Using the listing below, retype exactly the lines starting at the one with "[List.dedup_cons_of_notMem hb, List.filter_cons_of_pos" and ending at the one with "are not. -/", and include both.

## Exercise material
=== Section Start ===
-- ==== Sys2Proof/Machine/Operands.lean ====
section
/-! DEFINITION. The implicit operands of a command (30_encoding.md R102): the input stream `IBUF[0..ILEN)`, the output
stream `OBUF[0..OLEN)`, and how a command delivers its result. -/

namespace Sys2Proof.Machine

/-- The first `n` bytes of a buffer. -/
def State.streamOf (s : State) (m : Memory) (n : Nat) : List Byte :=
  (List.range n).map fun i => s.drawByte m i

/-- The input stream `IBUF[0..ILEN)` (10_state.md R31, R46). -/
def State.input (s : State) : List Byte := s.streamOf s.ibuf s.ilen.toNat

/-- The output stream `OBUF[0..OLEN)` (10_state.md R32, R47). -/
def State.output (s : State) : List Byte := s.streamOf s.obuf s.olen.toNat

/-- The end of a command with result `Y`: `Capacity` where it does not fit (60_exceptions.md R263); else
`OBUF[i] <- Y[i]`, `OLEN <- len(Y)`, `ST <- DONE`, `ERR <- NONE`. `OBUF` at and above `OLEN` is unspecified
(10_state.md R47); the working state is discarded (R40). -/
def State.deliver (Y : List Byte) (s : State) : State :=
  if s.cfg.nmax < Y.length then s.raise .capacity
  else
    { s.setDone with
      obuf := Memory.ofBytes 0 Y
      olen := BitVec.ofNat 32 Y.length
      work := Work.discarded }

/-- The end of a command whose stage function gave a result or an error (00_scope.md R19). -/
def State.conclude (r : Except ErrCode (List Byte)) (s : State) : State :=
  match r with
  | .ok Y => s.deliver Y
  | .error e => s.raise e

/-- What every transform command does first when it runs (60_exceptions.md R263, R268 (2)): `Capacity` when
`ILEN > NMAX`, before anything is read; else `run` on the input stream. -/
def State.withInput (run : List Byte → State → State) (s : State) : State :=
  if s.cfg.nmax < s.ilen.toNat then s.raise .capacity
  else run s.input s.nextDraw

end Sys2Proof.Machine
end

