theorem moveToFront_getElem?_of_lt (alpha : List Byte) (hk : k < p) : (moveToFront alpha k)[p]? = alpha[p]? := by
  obtain ⟨q, rfl⟩ := Nat.exists_eq_add_of_le' (Nat.one_le_of_lt hk)
  rw [moveToFront, List.getElem?_cons_succ, List.getElem?_eraseIdx, if_neg (by omega)]

/-- `Mtf(0)` changes nothing. -/
theorem moveToFront_zero (h : 0 < alpha.length) : moveToFront alpha 0 = alpha := by
  cases alpha with
  | nil => cases h
  | cons b alpha => rfl

theorem moveToFront_perm (h : k < alpha.length) : (moveToFront alpha k).Perm alpha := by
  rw [moveToFront, List.getD_eq_getElem _ _ h]
  exact List.getElem_cons_eraseIdx_perm h

/-! ### The list at every moment (41_rrt.md R162) -/

theorem initialAlpha_getElem? (hp : p < 256) : initialAlpha[p]? = some (BitVec.ofNat 8 p) := by
  simp [initialAlpha, Config.alphabetSize, hp]

theorem initialAlpha_nodup : initialAlpha.Nodup :=
  List.nodup_range.map_on fun m hm n hn heq => by
    have hm : m < 256 := List.mem_range.mp hm
    have hn : n < 256 := List.mem_range.mp hn
    simpa [← BitVec.toNat_inj, Nat.mod_eq_of_lt hm, Nat.mod_eq_of_lt hn] using heq

theorem initialAlpha_getElem?_toNat (b : Byte) : initialAlpha[b.toNat]? = some b := by
  rw [initialAlpha_getElem? b.isLt, BitVec.ofNat_toNat, BitVec.setWidth_eq]

/-- A value the list can have: the initial one rearranged. -/
def IsAlphabet (alpha : List Byte) : Prop := alpha.Perm initialAlpha

theorem isAlphabet_initialAlpha : IsAlphabet initialAlpha := List.Perm.refl _

namespace IsAlphabet

theorem length (h : IsAlphabet alpha) : alpha.length = 256 := h.length_eq.trans initialAlpha_length

theorem nodup (h : IsAlphabet alpha) : alpha.Nodup := h.nodup_iff.mpr initialAlpha_nodup

theorem mem (h : IsAlphabet alpha) (b : Byte) : b ∈ alpha :=
  h.mem_iff.mpr (List.mem_of_getElem? (initialAlpha_getElem?_toNat b))

theorem moveToFront (h : IsAlphabet alpha) (hk : k < 256) : IsAlphabet (moveToFront alpha k) :=
  (moveToFront_perm (h.length.symm ▸ hk)).trans h

theorem foldl_moveToFront (h : IsAlphabet alpha) {ks : List Nat} (hks : ∀ k ∈ ks, k < 256) :
    IsAlphabet (ks.foldl Machine.moveToFront alpha) := by
  induction ks generalizing alpha with
  | nil => exact h
  | cons k ks ih =>
    obtain ⟨hk, hks⟩ := List.forall_mem_cons.mp hks
    exact ih (h.moveToFront hk) hks

theorem rankOf_lt (h : IsAlphabet alpha) (b : Byte) : rankOf alpha b < 256 :=
  h.length ▸ List.idxOf_lt_length_of_mem (h.mem b)

/-- The rank search finds the one position of a byte. -/
theorem rankOf_eq_iff (h : IsAlphabet alpha) : rankOf alpha b = k ↔ alpha[k]? = some b := by
  constructor
  · rintro rfl
    exact List.getElem?_idxOf (h.mem b)
  · intro hb
    obtain ⟨hk, rfl⟩ := List.getElem?_eq_some_iff.mp hb
    exact h.nodup.idxOf_getElem k hk

/-- A rank fits its byte of the stream. -/
theorem toNat_ofNat_rankOf (h : IsAlphabet alpha) (b : Byte) :
    (BitVec.ofNat 8 (rankOf alpha b)).toNat = rankOf alpha b := by
  rw [BitVec.toNat_ofNat, Nat.mod_eq_of_lt (h.rankOf_lt b)]

/-- The byte of a rank stream at which `b` is found. -/
theorem ofNat_rankOf_eq_iff (h : IsAlphabet alpha) {r : Byte} :
    BitVec.ofNat 8 (rankOf alpha b) = r ↔ alpha[r.toNat]? = some b := by
  rw [← BitVec.toNat_inj, h.toNat_ofNat_rankOf, h.rankOf_eq_iff]

/-- Every byte, as a position, holds an entry. -/
theorem getElem?_toNat (h : IsAlphabet alpha) (r : Byte) : alpha[r.toNat]? = some (alpha.getD r.toNat 0) := by
  have hr : r.toNat < alpha.length := h.length ▸ r.isLt
  rw [List.getD_eq_getElem _ _ hr, List.getElem?_eq_getElem hr]

end IsAlphabet

/-- Settles O43: the entries after one move, position by position, and the list as an arrangement of the bytes after any
number of moves. -/
theorem moveToFrontRearranges : Obligations.MoveToFrontRearranges := by
  refine ⟨fun alpha k b hb => ?_, fun p => initialAlpha_getElem?, fun ks hks => ?_⟩
  · exact ⟨moveToFront_getElem?_zero hb, fun _ => moveToFront_getElem?_of_le alpha,
      fun _ => moveToFront_getElem?_of_lt alpha⟩
  · have h := isAlphabet_initialAlpha.foldl_moveToFront hks
    refine ⟨h.length, fun b => ⟨_, h.rankOf_lt b, h.rankOf_eq_iff.mp rfl, rfl, fun k' hk' => ?_⟩⟩
    exact (h.rankOf_eq_iff.mpr hk').symm

/-! ### The inverse (41_rrt.md R165, R166) -/

theorem rrtInvFrom_cons_of_lt (alpha : List Byte) (R : List Nat) (hk : 255 < k) :
    rrtInvFrom alpha (k :: R) = .error .invalidIndex := if_pos hk

/-- A number in range is followed by the scan of the rest, which may fail. -/
theorem rrtInvFrom_cons_eq_error_iff (alpha : List Byte) {R : List Nat} {e : ErrCode} (hk : k ≤ 255) :
    rrtInvFrom alpha (k :: R) = .error e ↔
      rrtInvFrom (if k ≠ 0 then moveToFront alpha k else alpha) R = .error e := by
  rw [rrtInvFrom, if_neg (Nat.not_lt.mpr hk)]
  cases rrtInvFrom (if k ≠ 0 then moveToFront alpha k else alpha) R <;> simp

/-- A number in range gives its entry; on a list that holds all bytes the move may be made for rank 0 too. -/
theorem rrtInvFrom_cons_eq_ok_iff (h : IsAlphabet alpha) {R : List Nat} (hk : k ≤ 255) :
    rrtInvFrom alpha (k :: R) = .ok Y ↔
      ∃ Y', rrtInvFrom (moveToFront alpha k) R = .ok Y' ∧ alpha.getD k 0 :: Y' = Y := by
  have hmove : (if k ≠ 0 then moveToFront alpha k else alpha) = moveToFront alpha k := by
    split
    · rfl
    · next h0 => rw [not_not.mp h0, moveToFront_zero (by simp [h.length])]
  rw [rrtInvFrom, if_neg (Nat.not_lt.mpr hk), hmove]
  cases rrtInvFrom (moveToFront alpha k) R <;> simp

/-- The scan stops, with `InvalidIndex`, at the first number out of range. -/
theorem rrtInvFrom_eq_error_iff (alpha : List Byte) {R : List Nat} {e : ErrCode} :
    rrtInvFrom alpha R = .error e ↔ (∃ k ∈ R, 255 < k) ∧ e = .invalidIndex := by
  induction R generalizing alpha with
  | nil => simp [rrtInvFrom]
  | cons k R ih =>
    rcases Nat.lt_or_ge 255 k with hk | hk
    · simp [rrtInvFrom_cons_of_lt alpha R hk, hk, eq_comm]
    · simp [rrtInvFrom_cons_eq_error_iff alpha hk, ih, Nat.not_lt.mpr hk]

/-- Settles O45: the errors of the scan, and its success on bytes. -/
theorem rrtInverseChecksTheRange : Obligations.RrtInverseChecksTheRange :=
  ⟨fun _ _ => rrtInvFrom_eq_error_iff initialAlpha, rrtInvBytes_ok⟩

/-! ### Round trip (41_rrt.md R168) -/

/-- A byte of rank `r` is the entry at `r`, and the move is the inverse's. -/
theorem rrtFwdFrom_cons_eq_iff (h : IsAlphabet alpha) {r : Byte} {R : List Byte} :
    rrtFwdFrom alpha (b :: Y) = r :: R ↔
      alpha.getD r.toNat 0 = b ∧ rrtFwdFrom (moveToFront alpha r.toNat) Y = R := by
  rw [rrtFwdFrom, List.cons.injEq, h.ofNat_rankOf_eq_iff, h.getElem?_toNat, Option.some_inj]
  refine and_congr_right fun hb => ?_
  have hrank : rankOf alpha b = r.toNat := h.rankOf_eq_iff.mpr (hb ▸ h.getElem?_toNat r)
  rw [hrank]

/-- Both directions keep the same list, so one undoes the other: the inverse of `R` is the one input whose ranks are
`R`. -/
theorem rrtInvFrom_eq_ok_iff (h : IsAlphabet alpha) {R : List Byte} :
    rrtInvFrom alpha (R.map BitVec.toNat) = .ok Y ↔ rrtFwdFrom alpha Y = R := by
  induction R generalizing alpha Y with
  | nil => cases Y <;> simp [rrtInvFrom, rrtFwdFrom]
  | cons r R ih =>
    simp only [List.map_cons, rrtInvFrom_cons_eq_ok_iff h (Nat.le_of_lt_succ r.isLt), ih (h.moveToFront r.isLt)]
    cases Y with
    | nil => simp [rrtFwdFrom]
    | cons b Y => simp [rrtFwdFrom_cons_eq_iff h, and_comm]

theorem rrtInvBytes_eq_ok_iff {R : List Byte} : rrtInvBytes R = .ok Y ↔ rrtFwd Y = R :=
  rrtInvFrom_eq_ok_iff isAlphabet_initialAlpha

/-- Settles O46, both directions of `rrtInvBytes_eq_ok_iff`. -/
theorem rrtRoundTrips : Obligations.RrtRoundTrips :=
  ⟨fun _ => rrtInvBytes_eq_ok_iff.mpr rfl, fun _ _ => rrtInvBytes_eq_ok_iff.mp⟩

/-! ### The list after an input (41_rrt.md R164) -/

/-- The list after the byte `b` of the input: its entry is moved to the front. -/
def touch (alpha : List Byte) (b : Byte) : List Byte := moveToFront alpha (rankOf alpha b)

theorem IsAlphabet.touch (h : IsAlphabet alpha) (b : Byte) : IsAlphabet (touch alpha b) :=
  h.moveToFront (h.rankOf_lt b)

theorem IsAlphabet.foldl_touch (h : IsAlphabet alpha) (P : List Byte) : IsAlphabet (P.foldl Machine.touch alpha) := by
  induction P generalizing alpha with
  | nil => exact h
  | cons b P ih => exact ih (h.touch b)

theorem IsAlphabet.touch_eq (h : IsAlphabet alpha) (b : Byte) :
    Machine.touch alpha b = b :: alpha.filter (· != b) := by
  rw [Machine.touch, Machine.moveToFront, rankOf, List.eraseIdx_idxOf_eq_erase, h.nodup.erase_eq_filter,
    List.getD_eq_getElem?_getD, List.getElem?_idxOf (h.mem b), Option.getD_some]

/-- The rank at a position is taken in the list after the bytes before it. -/
theorem rrtFwdFrom_getElem? (alpha X : List Byte) (j : Nat) :
    (rrtFwdFrom alpha X)[j]? = X[j]?.map fun b => BitVec.ofNat 8 (rankOf ((X.take j).foldl touch alpha) b) := by
  induction X generalizing alpha j with
  | nil => rfl
  | cons b X ih =>
    cases j with
    | zero => rfl
    | succ j => exact ih (touch alpha b) j

/-- After the bytes `P` the list holds their distinct values, the latest first, and then the others in their old
order. -/
theorem IsAlphabet.foldl_touch_eq (h : IsAlphabet alpha) (P : List Byte) :
    P.foldl Machine.touch alpha = P.dedup.reverse ++ alpha.filter (· ∉ P) := by
  induction P generalizing alpha with
  | nil => simp
  | cons b P ih =>
    have hrest : (alpha.filter (· != b)).filter (· ∉ P) = alpha.filter (· ∉ b :: P) := by
      rw [List.filter_filter]
      exact List.filter_congr fun c _ => by rw [Bool.eq_iff_iff]; simp [and_comm]
    rw [List.foldl_cons, ih (h.touch b), h.touch_eq b]
    by_cases hb : b ∈ P
    · rw [List.dedup_cons_of_mem hb, List.filter_cons_of_neg (by simpa using hb), hrest]
    · rw [List.dedup_cons_of_notMem hb, List.filter_cons_of_pos (by simpa using hb), hrest, List.reverse_cons,
        List.append_assoc, List.singleton_append]

/-- A byte that has come before has the distinct later bytes in front of it. -/
theorem rankOf_foldl_touch_of_last {P Q : List Byte} (hb : b ∉ Q) :
    rankOf ((P ++ b :: Q).foldl touch initialAlpha) b = Q.dedup.length := by
  have h := isAlphabet_initialAlpha.foldl_touch P
  rw [List.foldl_append, List.foldl_cons, (h.touch b).foldl_touch_eq, h.touch_eq, rankOf,
    List.idxOf_append_of_notMem (by simpa using hb)]
  simp [hb]

theorem dedup_filter_perm (q : Byte → Bool) (P : List Byte) : (P.filter q).dedup.Perm (P.dedup.filter q) :=
  (List.perm_ext_iff_of_nodup (List.nodup_dedup _) ((List.nodup_dedup P).filter q)).mpr fun c => by simp

/-- Distinct values are those below a value that is not among them, and those above it. -/
theorem dedup_length_eq_add {P : List Byte} (hb : b ∉ P) :
    P.dedup.length = (P.dedup.filter fun c => decide (c.toNat < b.toNat)).length +
      (P.filter fun c => decide (b.toNat < c.toNat)).dedup.length := by
  have habove : (P.dedup.filter fun c => !decide (c.toNat < b.toNat)) =
      P.dedup.filter fun c => decide (b.toNat < c.toNat) := by
    refine List.filter_congr fun c hc => ?_
    have hne : c.toNat ≠ b.toNat := fun heq => hb (BitVec.eq_of_toNat_eq heq ▸ List.mem_dedup.mp hc)
    rw [← decide_not, decide_eq_decide]
    omega
  rw [(dedup_filter_perm _ P).length_eq, ← habove, ← List.length_eq_length_filter_add]

theorem idxOf_initialAlpha (b : Byte) : initialAlpha.idxOf b = b.toNat :=
  isAlphabet_initialAlpha.rankOf_eq_iff.mpr (initialAlpha_getElem?_toNat b)

theorem mem_take_initialAlpha {c : Byte} {n : Nat} : c ∈ initialAlpha.take n ↔ c.toNat < n := by
  rw [List.mem_take_iff_idxOf_lt (isAlphabet_initialAlpha.mem c), idxOf_initialAlpha]

/-- The smaller bytes are those among `P` and those that are not. -/
theorem length_filter_take_initialAlpha (P : List Byte) (b : Byte) :
    ((initialAlpha.take b.toNat).filter (· ∉ P)).length +
      (P.dedup.filter fun c => decide (c.toNat < b.toNat)).length = b.toNat := by
  have hperm : (P.dedup.filter fun c => decide (c.toNat < b.toNat)).Perm
      ((initialAlpha.take b.toNat).filter (· ∈ P)) := by
    refine (List.perm_ext_iff_of_nodup ((List.nodup_dedup P).filter _)
      ((initialAlpha_nodup.sublist (List.take_sublist _ _)).filter _)).mpr fun c => ?_
    simp [mem_take_initialAlpha, and_comm]
  have hsplit := List.length_eq_length_filter_add (l := initialAlpha.take b.toNat) (· ∈ P)
  have hlen : (initialAlpha.take b.toNat).length = b.toNat :=
    List.length_take_of_le (by simpa using b.isLt.le)
  simp only [← decide_not] at hsplit
  rw [hperm.length_eq]
  omega

/-- In the initial list without some bytes a remaining byte comes after the remaining smaller ones. -/
theorem idxOf_filter_initialAlpha {P : List Byte} (hb : b ∉ P) :
    (initialAlpha.filter (· ∉ P)).idxOf b = ((initialAlpha.take b.toNat).filter (· ∉ P)).length := by
  have hsplit : initialAlpha = initialAlpha.take b.toNat ++ b :: initialAlpha.drop (b.toNat + 1) := by
    rw [← drop_of_getElem? (initialAlpha_getElem?_toNat b), List.take_append_drop]
  have hnot : b ∉ (initialAlpha.take b.toNat).filter (· ∉ P) := fun h =>
    (mem_take_initialAlpha.mp (List.mem_of_mem_filter h)).false
  conv_lhs => rw [hsplit, List.filter_append, List.filter_cons_of_pos (by simpa using hb)]
  rw [List.idxOf_append_of_notMem hnot, List.idxOf_cons_self, Nat.add_zero]

/-- A byte that has not come before has all distinct values that came before in front of it, and those smaller bytes
that are not among them. -/
theorem rankOf_foldl_touch_of_notMem {P : List Byte} (hb : b ∉ P) :
    rankOf (P.foldl touch initialAlpha) b =
      b.toNat + (P.filter (fun c => decide (b.toNat < c.toNat))).dedup.length := by
  have hsmaller := length_filter_take_initialAlpha P b
  have hdistinct := dedup_length_eq_add hb
  rw [isAlphabet_initialAlpha.foldl_touch_eq, rankOf, List.idxOf_append_of_notMem (by simpa using hb),
    List.length_reverse, idxOf_filter_initialAlpha hb]
  omega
=== Section End ===
## Result of this exercise
    · rw [List.dedup_cons_of_notMem hb, List.filter_cons_of_pos (by simpa using hb), hrest, List.reverse_cons,
        List.append_assoc, List.singleton_append]

/-- A byte that has come before has the distinct later bytes in front of it. -/
theorem rankOf_foldl_touch_of_last {P Q : List Byte} (hb : b ∉ Q) :
    rankOf ((P ++ b :: Q).foldl touch initialAlpha) b = Q.dedup.length := by
  have h := isAlphabet_initialAlpha.foldl_touch P
  rw [List.foldl_append, List.foldl_cons, (h.touch b).foldl_touch_eq, h.touch_eq, rankOf,
    List.idxOf_append_of_notMem (by simpa using hb)]
  simp [hb]

theorem dedup_filter_perm (q : Byte → Bool) (P : List Byte) : (P.filter q).dedup.Perm (P.dedup.filter q) :=
  (List.perm_ext_iff_of_nodup (List.nodup_dedup _) ((List.nodup_dedup P).filter q)).mpr fun c => by simp

/-- Distinct values are those below a value that is not among them, and those above it. -/
theorem dedup_length_eq_add {P : List Byte} (hb : b ∉ P) :
    P.dedup.length = (P.dedup.filter fun c => decide (c.toNat < b.toNat)).length +
      (P.filter fun c => decide (b.toNat < c.toNat)).dedup.length := by
  have habove : (P.dedup.filter fun c => !decide (c.toNat < b.toNat)) =
      P.dedup.filter fun c => decide (b.toNat < c.toNat) := by
    refine List.filter_congr fun c hc => ?_
    have hne : c.toNat ≠ b.toNat := fun heq => hb (BitVec.eq_of_toNat_eq heq ▸ List.mem_dedup.mp hc)
    rw [← decide_not, decide_eq_decide]
    omega
  rw [(dedup_filter_perm _ P).length_eq, ← habove, ← List.length_eq_length_filter_add]

theorem idxOf_initialAlpha (b : Byte) : initialAlpha.idxOf b = b.toNat :=
  isAlphabet_initialAlpha.rankOf_eq_iff.mpr (initialAlpha_getElem?_toNat b)

theorem mem_take_initialAlpha {c : Byte} {n : Nat} : c ∈ initialAlpha.take n ↔ c.toNat < n := by
  rw [List.mem_take_iff_idxOf_lt (isAlphabet_initialAlpha.mem c), idxOf_initialAlpha]

/-- The smaller bytes are those among `P` and those that are not. -/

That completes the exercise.